Apache CarbonData Dev Mailing List archive

Re: [DISCUSS] Distributed CarbonStore

Posted by Jacky Li on Aug 05, 2018; 12:37pm
URL: http://apache-carbondata-dev-mailing-list-archive.168.s1.nabble.com/DISCUSS-Distributed-CarbonStore-tp58624p58961.html

+1

I think it is a new good feature to have, but the effort to develop is quite high. I am worried about the release cycle getting longer. Can you define a roadmap for this new feature, so it can be deliver in phases across future versions.

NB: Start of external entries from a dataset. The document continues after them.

/-- A longer time gives no shorter length. -/
theorem delayLength_mono {most fs : ℕ} {t u : Ratio} (htu : ratioBelow t u = true)
    (ht : 0 < t.den) (hu : 0 < u.den) : delayLength most fs t ≤ delayLength most fs u := by
  have hle : ratioValue t ≤ ratioValue u := by
    have hlt : t.num * u.den < u.num * t.den := of_decide_eq_true htu
    rw [ratioValue, ratioValue, div_le_div_iff₀ (by positivity) (by positivity)]
    exact_mod_cast hlt.le
  rw [delayLength_eq_floor, delayLength_eq_floor]
  gcongr

theorem combLength_toNat (p : Params) (fs : ℕ) (l : Fin 8) :
    (combLength p fs l).toNat = delayLength combCap fs (p.combT.get l) := by
  have hle : delayLength combCap fs (p.combT.get l) ≤ 8192 := StateRules.delayLength_le _ _ _
  exact Nat.mod_eq_of_lt (by omega)

theorem apLength_toNat (p : Params) (fs : ℕ) (j : Fin 4) :
    (apLength p fs j).toNat = delayLength apMostLength fs (p.apT.get j) := by
  have hle : delayLength apMostLength fs (p.apT.get j) ≤ 1024 := StateRules.delayLength_le _ _ _
  exact Nat.mod_eq_of_lt (by omega)

/-! ### What INIT leaves in the registers -/

/-- After `INIT` the rate is positive and the derived constants are those of that rate. -/
theorem exec_init_derives {sr : Int} {s t : State} (h : exec (.init sr) s = .next t) :
    0 < t.fs.toNat ∧ t.ctx = deriveContext s.params t.fs.toNat := by
  cases h
  exact ⟨(StateRules.clampRate_range sr).1, rfl⟩

/-- Settles O27, register by register. -/
theorem initDerivesCorrectlyRoundedConstants : Obligations.InitDerivesCorrectlyRoundedConstants := by
  intro sr s t hwf hexec
  obtain ⟨hfs, hctx⟩ := exec_init_derives hexec
  obtain ⟨-, -, -, -, hattack, -, hrelease, hsustain, -, hdecayNum, hdecayDen, hcomb, -⟩ :=
    paramsWf_iff.1 hwf
  have hinc (k : Fin 4) {x : ℚ} (hx : ratioValue (tapRatio k) = x) :
      RoundsTo (x / t.fs.toNat) (t.ctx.c.get k) := by
    rw [hctx, deriveContext, quad_get_ofFn, ← hx]
    exact roundsTo_phaseIncrement hfs k
  have hcombLen (l : Fin 8) : (t.ctx.combLen.get l).toNat =
      delayLength combCap t.fs.toNat (s.params.combT.get l) := by
    rw [hctx, deriveContext, oct_get_ofFn, combLength_toNat]
  have hapLen (j : Fin 4) : (t.ctx.apLen.get j).toNat =
      delayLength apMostLength t.fs.toNat (s.params.apT.get j) := by
    rw [hctx, deriveContext, quad_get_ofFn, apLength_toNat]
  refine ⟨hinc 0 (by norm_num [ratioValue, tapRatio]), hinc 1 (by norm_num [ratioValue, tapRatio]),
    hinc 2 (by norm_num [ratioValue, tapRatio]), hinc 3 (by norm_num [ratioValue, tapRatio]),
    ?_, ?_, ?_, fun l => ?_, fun j => ?_, fun hrise i j hij => ?_⟩
  · rw [hctx]
    exact roundsTo_samples hattack _
  · rw [hctx]
    exact roundsTo_samples hrelease _
  · rw [hctx]
    exact roundsTo_decaySlope hsustain hdecayNum hdecayDen hfs
  · rw [hcombLen, delayLength_eq_floor]
    rfl
  · rw [hapLen, delayLength_eq_floor]
    rfl
  · rw [hcombLen, hcombLen]
    obtain rfl | hlt := hij.eq_or_lt
    · exact le_rfl
    · exact delayLength_mono (of_decide_eq_true hrise i j hlt) (hcomb i) (hcomb j)

end Sys2Proof.ConstantRules
end

section
/-! SUPPORT. The model's rational sine and cosine against the reals (log 6): the nested series, the
reduction to an eighth of a turn, and the reference wavetable they give (40_wavetable R110). -/

namespace Sys2Proof.SineRules

open Sys2Proof Sys2Proof.Machine Sys2Proof.Numerics Sys2Proof.RoundingRules

/-! ### The nested series -/

/-- The nested series that `horner` computes, in any field. -/
def seriesValue {K : Type} [Field K] (z : K) : List ℕ → K
  | []      => 1
  | c :: cs => 1 - z / c * seriesValue z cs

/-- For an argument of at most 1 no subtraction of `horner` is cut off at 0, and the numerator stays
at most the denominator. -/
theorem horner_spec {x y : ℕ} (hy : 0 < y) (hxy : x ≤ y) : ∀ {cs : List ℕ}, (∀ c ∈ cs, 0 < c) →
    0 < (horner x y cs).2 ∧ (horner x y cs).1 ≤ (horner x y cs).2 ∧
      ((horner x y cs).1 : ℝ) / (horner x y cs).2 = seriesValue ((x : ℝ) / y) cs
  | [], _ => by simp [horner, seriesValue]
  | c :: cs, hcs => by
    have hc : 0 < c := hcs c List.mem_cons_self
    obtain ⟨hpos, hle, hval⟩ := horner_spec hy hxy fun d hd => hcs d (List.mem_cons_of_mem c hd)
    have hsub : x * (horner x y cs).1 ≤ (horner x y cs).2 * y * c :=
      calc x * (horner x y cs).1 ≤ y * (horner x y cs).2 := Nat.mul_le_mul hxy hle
        _ = (horner x y cs).2 * y := Nat.mul_comm _ _
        _ ≤ (horner x y cs).2 * y * c := Nat.le_mul_of_pos_right _ hc
    refine ⟨Nat.mul_pos (Nat.mul_pos hpos hy) hc, Nat.sub_le _ _, ?_⟩
    rw [seriesValue, ← hval]
    simp only [horner]
    rw [Nat.cast_sub hsub]
    push_cast
    field_simp

/-- The 24 first terms of the exponential series, the even and the odd ones nested apart. -/
theorem sum_exp_series (z : ℂ) :
    ∑ m ∈ Finset.range 24, z ^ m / (m.factorial : ℂ) =
      seriesValue (-z ^ 2) cosSteps + z * seriesValue (-z ^ 2) sinSteps := by
  simp only [Finset.sum_range_succ, Finset.sum_range_zero, Nat.factorial, cosSteps, sinSteps,
    seriesValue]
  push_cast
  ring

theorem seriesValue_ofReal (x : ℝ) :
    ∀ cs : List ℕ, seriesValue (x : ℂ) cs = ((seriesValue x cs : ℝ) : ℂ)
  | [] => by simp [seriesValue]
  | c :: cs => by simp [seriesValue, seriesValue_ofReal x cs]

Do you have anything in mind for the roadmap?

Regards,
Jacky

> 在 2018年8月2日，上午11:43，Ajith shetty <[hidden email]> 写道：
>
> Hi all
>
> Currently the CarbonStore is very tightly coupled with FileSystem interface and which runs in process JVM like in spark. We can instead make CarbonStore run as a separate service which can be accessed via network/rpc. So as a Followup of CARBONDATA-2688 (CarbonStore Java API and REST API) we can make carbon store distributed
>
> This has some advantages.
>
> · Distributed CarbonStore can support parallel scanning i.e multiple tasks can start scanning data parallely, which may have a higher parallelism factor than compute layer
>
> · Distributed CarbonStore can support index service to multiple apps like (spark/ flink/ presto), such that index will be shared to save resource
>
> · Distributed CarbonStore resource consumption is isolated from application and easily scalable to support higher workloads
>
> · As a future improvement, Distributed CarbonStore can implement a query cache since it has independent resources
>
>
>
> Distributed CarbonStore will have 2 main deployment parts:
>
> 1. A cluster of remote carbon store service
>
> 2. SDK which acts as a client for communication with store
>
> Please provide your inputs/suggestions. If the idea sounds promising, i will go ahead and create JIRA/subJIRAs for the same
>
> Regards
> Ajith
>